Write out the data below exactly, from its first line to the line containing "(s.onCur f).nodes = s.nodes := rfl", that line included.
----
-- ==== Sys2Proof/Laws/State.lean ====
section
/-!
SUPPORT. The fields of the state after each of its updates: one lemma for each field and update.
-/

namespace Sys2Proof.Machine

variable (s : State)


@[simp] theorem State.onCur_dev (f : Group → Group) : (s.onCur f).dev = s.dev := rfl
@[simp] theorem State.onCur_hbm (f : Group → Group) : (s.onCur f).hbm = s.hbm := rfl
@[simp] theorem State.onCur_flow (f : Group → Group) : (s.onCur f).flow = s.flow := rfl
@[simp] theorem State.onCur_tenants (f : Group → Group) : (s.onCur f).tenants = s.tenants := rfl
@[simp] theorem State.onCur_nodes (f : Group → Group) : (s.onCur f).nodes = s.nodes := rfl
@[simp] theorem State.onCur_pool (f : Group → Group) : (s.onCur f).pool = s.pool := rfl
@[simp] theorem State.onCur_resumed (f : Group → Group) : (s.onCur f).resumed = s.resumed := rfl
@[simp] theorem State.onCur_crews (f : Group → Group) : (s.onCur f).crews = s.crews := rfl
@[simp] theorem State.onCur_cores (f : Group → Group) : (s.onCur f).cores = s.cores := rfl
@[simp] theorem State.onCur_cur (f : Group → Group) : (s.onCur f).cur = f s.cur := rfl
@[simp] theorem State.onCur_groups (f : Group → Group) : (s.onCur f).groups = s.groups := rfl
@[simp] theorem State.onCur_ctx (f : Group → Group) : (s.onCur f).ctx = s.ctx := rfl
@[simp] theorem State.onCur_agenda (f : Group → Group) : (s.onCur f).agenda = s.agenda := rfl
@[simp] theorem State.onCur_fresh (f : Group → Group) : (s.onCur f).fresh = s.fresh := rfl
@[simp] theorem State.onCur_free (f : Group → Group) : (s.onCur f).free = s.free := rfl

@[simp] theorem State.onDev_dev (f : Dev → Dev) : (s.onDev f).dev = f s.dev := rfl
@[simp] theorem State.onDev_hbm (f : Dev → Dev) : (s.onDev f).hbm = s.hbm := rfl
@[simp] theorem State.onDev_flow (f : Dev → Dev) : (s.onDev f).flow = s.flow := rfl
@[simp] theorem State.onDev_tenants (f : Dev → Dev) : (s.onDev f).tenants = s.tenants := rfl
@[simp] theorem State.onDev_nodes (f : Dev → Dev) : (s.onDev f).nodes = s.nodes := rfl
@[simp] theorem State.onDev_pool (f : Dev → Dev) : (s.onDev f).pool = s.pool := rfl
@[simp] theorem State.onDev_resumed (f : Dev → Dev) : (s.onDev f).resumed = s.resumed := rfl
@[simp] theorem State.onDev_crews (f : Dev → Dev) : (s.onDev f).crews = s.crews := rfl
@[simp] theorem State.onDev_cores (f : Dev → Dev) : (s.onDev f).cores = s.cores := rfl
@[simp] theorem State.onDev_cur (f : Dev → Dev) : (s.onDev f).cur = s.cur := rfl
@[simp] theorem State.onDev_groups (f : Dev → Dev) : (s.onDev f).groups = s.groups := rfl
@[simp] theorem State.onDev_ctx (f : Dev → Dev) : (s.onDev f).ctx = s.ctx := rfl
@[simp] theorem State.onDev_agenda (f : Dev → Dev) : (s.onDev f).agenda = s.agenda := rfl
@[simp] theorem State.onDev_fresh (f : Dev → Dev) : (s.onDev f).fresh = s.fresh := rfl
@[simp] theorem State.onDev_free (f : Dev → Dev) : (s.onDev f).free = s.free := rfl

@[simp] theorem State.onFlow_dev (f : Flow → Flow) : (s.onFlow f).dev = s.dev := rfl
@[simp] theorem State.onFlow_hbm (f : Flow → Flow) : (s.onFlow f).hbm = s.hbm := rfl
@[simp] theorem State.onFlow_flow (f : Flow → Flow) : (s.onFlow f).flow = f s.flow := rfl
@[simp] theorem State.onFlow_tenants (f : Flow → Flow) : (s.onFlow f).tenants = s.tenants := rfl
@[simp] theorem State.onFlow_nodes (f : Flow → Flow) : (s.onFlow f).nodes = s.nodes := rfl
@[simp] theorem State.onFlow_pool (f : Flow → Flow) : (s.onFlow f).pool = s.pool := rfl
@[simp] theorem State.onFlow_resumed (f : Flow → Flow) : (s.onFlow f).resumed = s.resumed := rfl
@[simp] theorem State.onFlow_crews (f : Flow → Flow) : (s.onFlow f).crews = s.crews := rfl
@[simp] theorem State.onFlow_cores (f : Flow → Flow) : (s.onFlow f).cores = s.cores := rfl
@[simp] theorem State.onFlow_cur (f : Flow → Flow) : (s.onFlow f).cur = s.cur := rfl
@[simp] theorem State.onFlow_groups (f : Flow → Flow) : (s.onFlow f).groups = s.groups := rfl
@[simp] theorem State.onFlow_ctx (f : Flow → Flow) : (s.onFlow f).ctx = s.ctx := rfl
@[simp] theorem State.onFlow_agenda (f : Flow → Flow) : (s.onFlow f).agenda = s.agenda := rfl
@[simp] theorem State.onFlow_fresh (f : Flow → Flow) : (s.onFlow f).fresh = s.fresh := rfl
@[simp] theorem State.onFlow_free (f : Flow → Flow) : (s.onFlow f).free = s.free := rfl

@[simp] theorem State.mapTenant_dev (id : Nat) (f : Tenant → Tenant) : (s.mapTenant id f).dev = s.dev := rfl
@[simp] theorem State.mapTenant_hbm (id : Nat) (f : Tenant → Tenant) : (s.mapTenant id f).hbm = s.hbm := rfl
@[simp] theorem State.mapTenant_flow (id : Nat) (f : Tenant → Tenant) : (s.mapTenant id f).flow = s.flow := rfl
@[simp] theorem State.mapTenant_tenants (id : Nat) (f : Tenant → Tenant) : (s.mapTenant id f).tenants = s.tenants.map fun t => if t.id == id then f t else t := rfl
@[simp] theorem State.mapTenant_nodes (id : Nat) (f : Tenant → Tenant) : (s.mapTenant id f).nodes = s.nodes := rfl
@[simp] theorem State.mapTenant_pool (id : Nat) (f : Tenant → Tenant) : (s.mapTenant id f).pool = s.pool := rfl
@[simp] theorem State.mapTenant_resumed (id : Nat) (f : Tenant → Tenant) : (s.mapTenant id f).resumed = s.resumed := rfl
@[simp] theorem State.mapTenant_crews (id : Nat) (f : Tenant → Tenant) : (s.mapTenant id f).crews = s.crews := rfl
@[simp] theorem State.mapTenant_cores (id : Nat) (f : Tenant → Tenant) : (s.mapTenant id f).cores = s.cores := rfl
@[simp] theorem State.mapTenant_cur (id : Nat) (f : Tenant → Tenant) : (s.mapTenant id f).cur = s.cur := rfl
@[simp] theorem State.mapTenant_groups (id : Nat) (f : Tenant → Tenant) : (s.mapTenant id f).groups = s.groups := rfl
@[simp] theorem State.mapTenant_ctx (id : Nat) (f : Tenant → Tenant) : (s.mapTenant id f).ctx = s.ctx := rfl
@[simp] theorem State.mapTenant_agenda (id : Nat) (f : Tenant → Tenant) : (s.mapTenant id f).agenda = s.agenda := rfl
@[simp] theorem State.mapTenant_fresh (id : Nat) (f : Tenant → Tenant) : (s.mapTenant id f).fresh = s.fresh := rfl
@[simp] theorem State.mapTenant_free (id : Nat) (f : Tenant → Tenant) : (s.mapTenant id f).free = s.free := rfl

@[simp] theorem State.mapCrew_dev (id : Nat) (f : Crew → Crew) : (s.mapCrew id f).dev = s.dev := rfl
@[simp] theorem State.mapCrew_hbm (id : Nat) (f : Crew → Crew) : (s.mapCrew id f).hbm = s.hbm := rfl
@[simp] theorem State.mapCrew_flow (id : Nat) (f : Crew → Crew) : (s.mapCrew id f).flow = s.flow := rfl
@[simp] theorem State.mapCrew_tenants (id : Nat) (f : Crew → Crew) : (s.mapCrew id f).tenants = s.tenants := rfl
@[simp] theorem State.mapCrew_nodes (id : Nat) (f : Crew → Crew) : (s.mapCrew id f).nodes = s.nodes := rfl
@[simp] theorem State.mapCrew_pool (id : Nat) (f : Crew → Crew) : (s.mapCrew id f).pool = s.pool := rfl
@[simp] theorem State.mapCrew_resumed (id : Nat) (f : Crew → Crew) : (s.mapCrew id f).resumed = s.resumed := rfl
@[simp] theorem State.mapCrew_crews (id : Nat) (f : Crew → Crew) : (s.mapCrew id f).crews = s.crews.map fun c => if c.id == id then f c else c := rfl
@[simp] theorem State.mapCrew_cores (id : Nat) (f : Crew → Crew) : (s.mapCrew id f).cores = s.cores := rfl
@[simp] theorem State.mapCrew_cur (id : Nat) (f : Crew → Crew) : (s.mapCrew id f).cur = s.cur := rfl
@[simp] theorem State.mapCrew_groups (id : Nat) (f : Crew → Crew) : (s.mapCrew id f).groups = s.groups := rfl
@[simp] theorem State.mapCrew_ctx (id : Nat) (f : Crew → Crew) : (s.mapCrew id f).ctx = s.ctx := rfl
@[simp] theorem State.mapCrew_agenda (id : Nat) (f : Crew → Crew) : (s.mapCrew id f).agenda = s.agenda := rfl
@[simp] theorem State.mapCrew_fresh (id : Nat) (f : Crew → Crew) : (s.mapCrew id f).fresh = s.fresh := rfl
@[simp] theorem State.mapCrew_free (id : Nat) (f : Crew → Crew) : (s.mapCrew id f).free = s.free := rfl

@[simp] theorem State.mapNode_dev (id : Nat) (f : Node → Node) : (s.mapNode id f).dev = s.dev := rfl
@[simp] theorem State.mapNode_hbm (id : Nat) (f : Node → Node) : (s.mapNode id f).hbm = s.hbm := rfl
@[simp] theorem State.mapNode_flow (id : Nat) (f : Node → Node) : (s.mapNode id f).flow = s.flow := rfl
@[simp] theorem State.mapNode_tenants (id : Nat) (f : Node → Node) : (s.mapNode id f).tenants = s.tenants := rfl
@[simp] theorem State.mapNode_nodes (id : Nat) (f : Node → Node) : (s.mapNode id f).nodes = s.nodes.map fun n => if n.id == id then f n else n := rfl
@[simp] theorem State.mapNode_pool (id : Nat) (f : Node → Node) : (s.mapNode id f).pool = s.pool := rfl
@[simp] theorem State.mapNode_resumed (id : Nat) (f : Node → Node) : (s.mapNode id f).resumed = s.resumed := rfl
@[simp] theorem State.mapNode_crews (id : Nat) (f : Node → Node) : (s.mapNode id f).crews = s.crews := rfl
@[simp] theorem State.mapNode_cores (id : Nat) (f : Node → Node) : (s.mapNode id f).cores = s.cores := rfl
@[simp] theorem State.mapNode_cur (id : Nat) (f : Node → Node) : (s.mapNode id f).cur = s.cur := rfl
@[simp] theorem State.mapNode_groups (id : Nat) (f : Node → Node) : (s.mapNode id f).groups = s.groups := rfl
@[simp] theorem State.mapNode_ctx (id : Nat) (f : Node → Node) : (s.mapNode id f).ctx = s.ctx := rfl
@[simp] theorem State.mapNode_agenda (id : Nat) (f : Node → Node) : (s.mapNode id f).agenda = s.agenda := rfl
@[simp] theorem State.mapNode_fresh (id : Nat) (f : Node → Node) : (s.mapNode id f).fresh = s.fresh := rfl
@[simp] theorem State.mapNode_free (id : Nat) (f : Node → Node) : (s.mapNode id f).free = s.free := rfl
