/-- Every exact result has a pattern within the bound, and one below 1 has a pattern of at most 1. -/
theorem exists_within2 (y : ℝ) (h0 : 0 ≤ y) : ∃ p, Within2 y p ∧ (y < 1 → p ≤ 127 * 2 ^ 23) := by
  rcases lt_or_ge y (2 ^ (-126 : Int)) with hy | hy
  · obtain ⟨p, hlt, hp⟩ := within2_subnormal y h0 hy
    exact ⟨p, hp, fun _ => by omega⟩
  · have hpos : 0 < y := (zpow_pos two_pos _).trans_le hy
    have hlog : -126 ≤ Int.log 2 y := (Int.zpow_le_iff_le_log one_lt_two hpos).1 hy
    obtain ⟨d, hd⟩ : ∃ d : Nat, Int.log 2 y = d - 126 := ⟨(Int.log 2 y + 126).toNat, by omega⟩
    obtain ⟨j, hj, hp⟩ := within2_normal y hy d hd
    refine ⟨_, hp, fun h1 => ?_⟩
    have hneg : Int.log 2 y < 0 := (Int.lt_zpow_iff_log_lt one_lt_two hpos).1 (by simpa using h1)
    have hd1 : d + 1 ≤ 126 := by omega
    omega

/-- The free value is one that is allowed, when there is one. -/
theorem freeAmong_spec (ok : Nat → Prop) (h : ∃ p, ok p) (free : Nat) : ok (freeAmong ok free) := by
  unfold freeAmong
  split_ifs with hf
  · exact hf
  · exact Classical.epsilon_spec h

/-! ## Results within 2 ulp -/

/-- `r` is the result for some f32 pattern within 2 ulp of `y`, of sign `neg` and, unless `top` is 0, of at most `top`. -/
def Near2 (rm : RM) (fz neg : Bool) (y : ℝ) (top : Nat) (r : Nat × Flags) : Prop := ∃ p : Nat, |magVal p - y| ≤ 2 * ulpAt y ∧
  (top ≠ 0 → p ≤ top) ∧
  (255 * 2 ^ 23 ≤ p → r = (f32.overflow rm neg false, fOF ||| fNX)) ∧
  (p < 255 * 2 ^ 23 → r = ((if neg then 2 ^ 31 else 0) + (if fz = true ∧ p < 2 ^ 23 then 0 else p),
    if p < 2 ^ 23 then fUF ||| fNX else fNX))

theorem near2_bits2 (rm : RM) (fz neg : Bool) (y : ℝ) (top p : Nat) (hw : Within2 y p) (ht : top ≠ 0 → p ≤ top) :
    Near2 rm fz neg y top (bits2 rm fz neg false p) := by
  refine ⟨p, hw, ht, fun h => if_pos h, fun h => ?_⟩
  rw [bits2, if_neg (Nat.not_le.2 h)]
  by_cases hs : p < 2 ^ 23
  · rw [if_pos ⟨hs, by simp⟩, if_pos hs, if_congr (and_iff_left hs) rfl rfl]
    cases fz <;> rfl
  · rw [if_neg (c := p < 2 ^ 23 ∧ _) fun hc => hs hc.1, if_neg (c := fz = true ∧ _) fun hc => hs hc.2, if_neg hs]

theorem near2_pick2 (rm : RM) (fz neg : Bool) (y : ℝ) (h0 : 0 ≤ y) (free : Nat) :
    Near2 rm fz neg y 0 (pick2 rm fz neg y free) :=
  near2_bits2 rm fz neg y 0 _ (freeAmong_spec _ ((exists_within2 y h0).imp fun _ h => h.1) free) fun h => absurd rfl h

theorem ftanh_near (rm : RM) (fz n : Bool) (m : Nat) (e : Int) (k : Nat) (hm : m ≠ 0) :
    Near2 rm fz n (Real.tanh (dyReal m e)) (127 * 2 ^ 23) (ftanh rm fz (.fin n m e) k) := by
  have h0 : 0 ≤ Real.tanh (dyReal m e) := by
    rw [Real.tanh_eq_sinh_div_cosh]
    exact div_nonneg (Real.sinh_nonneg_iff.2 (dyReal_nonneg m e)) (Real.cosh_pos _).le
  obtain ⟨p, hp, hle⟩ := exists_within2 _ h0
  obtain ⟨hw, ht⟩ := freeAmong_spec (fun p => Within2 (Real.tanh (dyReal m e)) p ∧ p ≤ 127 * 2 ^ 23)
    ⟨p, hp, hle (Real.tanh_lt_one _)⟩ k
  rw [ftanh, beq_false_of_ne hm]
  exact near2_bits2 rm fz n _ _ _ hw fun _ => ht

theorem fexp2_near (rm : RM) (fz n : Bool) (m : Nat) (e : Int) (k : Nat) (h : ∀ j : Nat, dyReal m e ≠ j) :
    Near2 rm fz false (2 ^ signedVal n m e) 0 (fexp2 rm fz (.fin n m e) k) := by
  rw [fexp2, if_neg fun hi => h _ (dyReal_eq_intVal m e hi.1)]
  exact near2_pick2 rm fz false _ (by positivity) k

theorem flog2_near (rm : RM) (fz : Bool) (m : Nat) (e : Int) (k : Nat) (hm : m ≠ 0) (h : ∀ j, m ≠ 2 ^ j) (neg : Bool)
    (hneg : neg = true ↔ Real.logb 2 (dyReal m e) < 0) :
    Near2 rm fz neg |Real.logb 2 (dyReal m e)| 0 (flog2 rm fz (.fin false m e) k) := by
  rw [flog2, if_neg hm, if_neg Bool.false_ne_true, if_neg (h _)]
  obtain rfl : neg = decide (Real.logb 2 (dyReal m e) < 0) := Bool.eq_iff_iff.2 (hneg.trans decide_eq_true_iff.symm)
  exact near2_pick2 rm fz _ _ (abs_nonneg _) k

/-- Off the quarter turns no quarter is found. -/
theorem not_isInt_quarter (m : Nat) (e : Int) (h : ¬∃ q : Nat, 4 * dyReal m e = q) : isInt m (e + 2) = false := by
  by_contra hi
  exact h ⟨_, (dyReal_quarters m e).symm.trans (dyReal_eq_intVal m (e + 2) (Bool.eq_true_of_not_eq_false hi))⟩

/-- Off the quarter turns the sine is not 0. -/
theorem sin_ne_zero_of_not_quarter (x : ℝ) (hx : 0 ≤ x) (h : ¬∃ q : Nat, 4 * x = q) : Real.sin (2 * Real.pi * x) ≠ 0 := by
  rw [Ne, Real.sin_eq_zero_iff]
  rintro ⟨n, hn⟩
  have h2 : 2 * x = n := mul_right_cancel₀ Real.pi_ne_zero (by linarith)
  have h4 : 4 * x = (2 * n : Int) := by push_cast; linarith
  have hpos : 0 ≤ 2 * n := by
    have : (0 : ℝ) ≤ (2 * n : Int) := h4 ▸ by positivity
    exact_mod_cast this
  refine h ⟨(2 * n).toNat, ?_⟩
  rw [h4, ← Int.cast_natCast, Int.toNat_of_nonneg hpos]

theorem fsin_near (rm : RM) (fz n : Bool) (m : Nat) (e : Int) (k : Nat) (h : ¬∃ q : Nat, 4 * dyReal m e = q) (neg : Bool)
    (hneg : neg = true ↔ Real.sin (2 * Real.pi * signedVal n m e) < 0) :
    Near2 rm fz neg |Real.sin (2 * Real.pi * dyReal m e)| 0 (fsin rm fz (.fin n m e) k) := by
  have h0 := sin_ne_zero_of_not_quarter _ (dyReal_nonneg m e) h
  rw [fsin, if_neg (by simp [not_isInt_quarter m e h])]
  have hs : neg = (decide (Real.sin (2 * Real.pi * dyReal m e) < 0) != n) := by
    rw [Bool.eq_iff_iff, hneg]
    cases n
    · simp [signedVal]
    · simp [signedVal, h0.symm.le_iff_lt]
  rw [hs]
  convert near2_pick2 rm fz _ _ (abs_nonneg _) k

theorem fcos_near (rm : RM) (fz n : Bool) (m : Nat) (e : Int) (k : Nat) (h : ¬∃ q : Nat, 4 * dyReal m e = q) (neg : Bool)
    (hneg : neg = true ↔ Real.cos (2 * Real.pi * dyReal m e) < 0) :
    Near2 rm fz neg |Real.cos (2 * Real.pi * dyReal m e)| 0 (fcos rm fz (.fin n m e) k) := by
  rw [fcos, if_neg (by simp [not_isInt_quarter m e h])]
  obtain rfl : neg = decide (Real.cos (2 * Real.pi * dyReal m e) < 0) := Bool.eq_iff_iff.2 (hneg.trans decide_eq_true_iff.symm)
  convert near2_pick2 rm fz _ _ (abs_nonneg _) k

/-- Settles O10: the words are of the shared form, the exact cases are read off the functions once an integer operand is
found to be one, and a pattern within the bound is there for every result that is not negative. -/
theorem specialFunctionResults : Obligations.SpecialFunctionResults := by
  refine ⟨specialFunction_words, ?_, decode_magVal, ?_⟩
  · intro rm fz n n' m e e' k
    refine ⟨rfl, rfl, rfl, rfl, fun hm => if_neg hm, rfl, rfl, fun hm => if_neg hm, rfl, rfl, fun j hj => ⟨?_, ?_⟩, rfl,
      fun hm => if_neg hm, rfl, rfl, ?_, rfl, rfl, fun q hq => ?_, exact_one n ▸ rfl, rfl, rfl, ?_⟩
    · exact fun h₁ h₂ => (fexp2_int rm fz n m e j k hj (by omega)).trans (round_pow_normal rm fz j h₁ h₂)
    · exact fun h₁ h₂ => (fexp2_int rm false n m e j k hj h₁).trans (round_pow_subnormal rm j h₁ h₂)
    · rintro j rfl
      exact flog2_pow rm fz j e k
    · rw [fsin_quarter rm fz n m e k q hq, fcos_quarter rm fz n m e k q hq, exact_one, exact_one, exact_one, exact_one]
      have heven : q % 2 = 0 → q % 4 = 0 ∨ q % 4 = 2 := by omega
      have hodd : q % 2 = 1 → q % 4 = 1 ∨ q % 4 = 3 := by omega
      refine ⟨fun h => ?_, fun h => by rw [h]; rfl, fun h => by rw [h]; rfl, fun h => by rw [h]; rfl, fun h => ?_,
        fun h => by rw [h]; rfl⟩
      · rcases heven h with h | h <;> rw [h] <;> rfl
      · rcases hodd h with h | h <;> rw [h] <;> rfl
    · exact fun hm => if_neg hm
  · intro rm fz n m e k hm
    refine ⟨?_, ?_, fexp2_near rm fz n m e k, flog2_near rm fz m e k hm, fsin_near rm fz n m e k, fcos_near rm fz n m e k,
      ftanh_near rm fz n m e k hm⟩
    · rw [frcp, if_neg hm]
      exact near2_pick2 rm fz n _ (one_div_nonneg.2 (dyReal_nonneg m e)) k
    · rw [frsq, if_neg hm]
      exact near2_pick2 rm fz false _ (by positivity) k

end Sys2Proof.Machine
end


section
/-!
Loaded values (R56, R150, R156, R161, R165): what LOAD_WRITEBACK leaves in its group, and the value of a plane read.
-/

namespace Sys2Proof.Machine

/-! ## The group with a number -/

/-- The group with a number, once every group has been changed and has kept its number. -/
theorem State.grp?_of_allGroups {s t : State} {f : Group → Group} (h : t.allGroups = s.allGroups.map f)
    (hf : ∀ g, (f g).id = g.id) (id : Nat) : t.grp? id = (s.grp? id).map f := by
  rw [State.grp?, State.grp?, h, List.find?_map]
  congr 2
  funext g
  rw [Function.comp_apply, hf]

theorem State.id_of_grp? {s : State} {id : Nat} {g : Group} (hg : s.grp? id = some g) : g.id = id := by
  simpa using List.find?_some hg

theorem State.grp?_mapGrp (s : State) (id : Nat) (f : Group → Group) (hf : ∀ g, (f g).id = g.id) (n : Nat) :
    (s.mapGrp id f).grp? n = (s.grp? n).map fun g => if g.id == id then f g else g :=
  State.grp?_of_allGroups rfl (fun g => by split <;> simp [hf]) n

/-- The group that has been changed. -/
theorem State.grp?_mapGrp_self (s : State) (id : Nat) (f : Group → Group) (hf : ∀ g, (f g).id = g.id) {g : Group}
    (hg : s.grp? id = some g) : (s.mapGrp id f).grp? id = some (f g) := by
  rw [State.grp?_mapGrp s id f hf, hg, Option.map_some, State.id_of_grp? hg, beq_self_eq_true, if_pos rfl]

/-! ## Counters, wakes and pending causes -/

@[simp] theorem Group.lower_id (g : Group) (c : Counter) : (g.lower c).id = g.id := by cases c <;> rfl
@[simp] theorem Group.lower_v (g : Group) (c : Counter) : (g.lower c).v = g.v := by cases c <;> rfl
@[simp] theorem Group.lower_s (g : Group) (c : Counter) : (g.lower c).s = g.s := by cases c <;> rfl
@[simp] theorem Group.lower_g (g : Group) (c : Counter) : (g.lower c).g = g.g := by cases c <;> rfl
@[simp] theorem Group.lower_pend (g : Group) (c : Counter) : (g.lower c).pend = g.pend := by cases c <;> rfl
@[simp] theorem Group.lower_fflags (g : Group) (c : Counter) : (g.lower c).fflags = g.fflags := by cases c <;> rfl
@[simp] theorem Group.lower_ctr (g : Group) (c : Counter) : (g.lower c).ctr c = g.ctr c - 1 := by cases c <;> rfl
----
Answer section.
-- ==== Sys2Proof/Laws/State.lean ====
section
/-!
SUPPORT. The fields of the state after each of its updates: one lemma for each field and update.
-/

namespace Sys2Proof.Machine

variable (s : State)


@[simp] theorem State.onCur_dev (f : Group → Group) : (s.onCur f).dev = s.dev := rfl
@[simp] theorem State.onCur_hbm (f : Group → Group) : (s.onCur f).hbm = s.hbm := rfl
@[simp] theorem State.onCur_flow (f : Group → Group) : (s.onCur f).flow = s.flow := rfl
@[simp] theorem State.onCur_tenants (f : Group → Group) : (s.onCur f).tenants = s.tenants := rfl
@[simp] theorem State.onCur_nodes (f : Group → Group) : (s.onCur f).nodes = s.nodes := rfl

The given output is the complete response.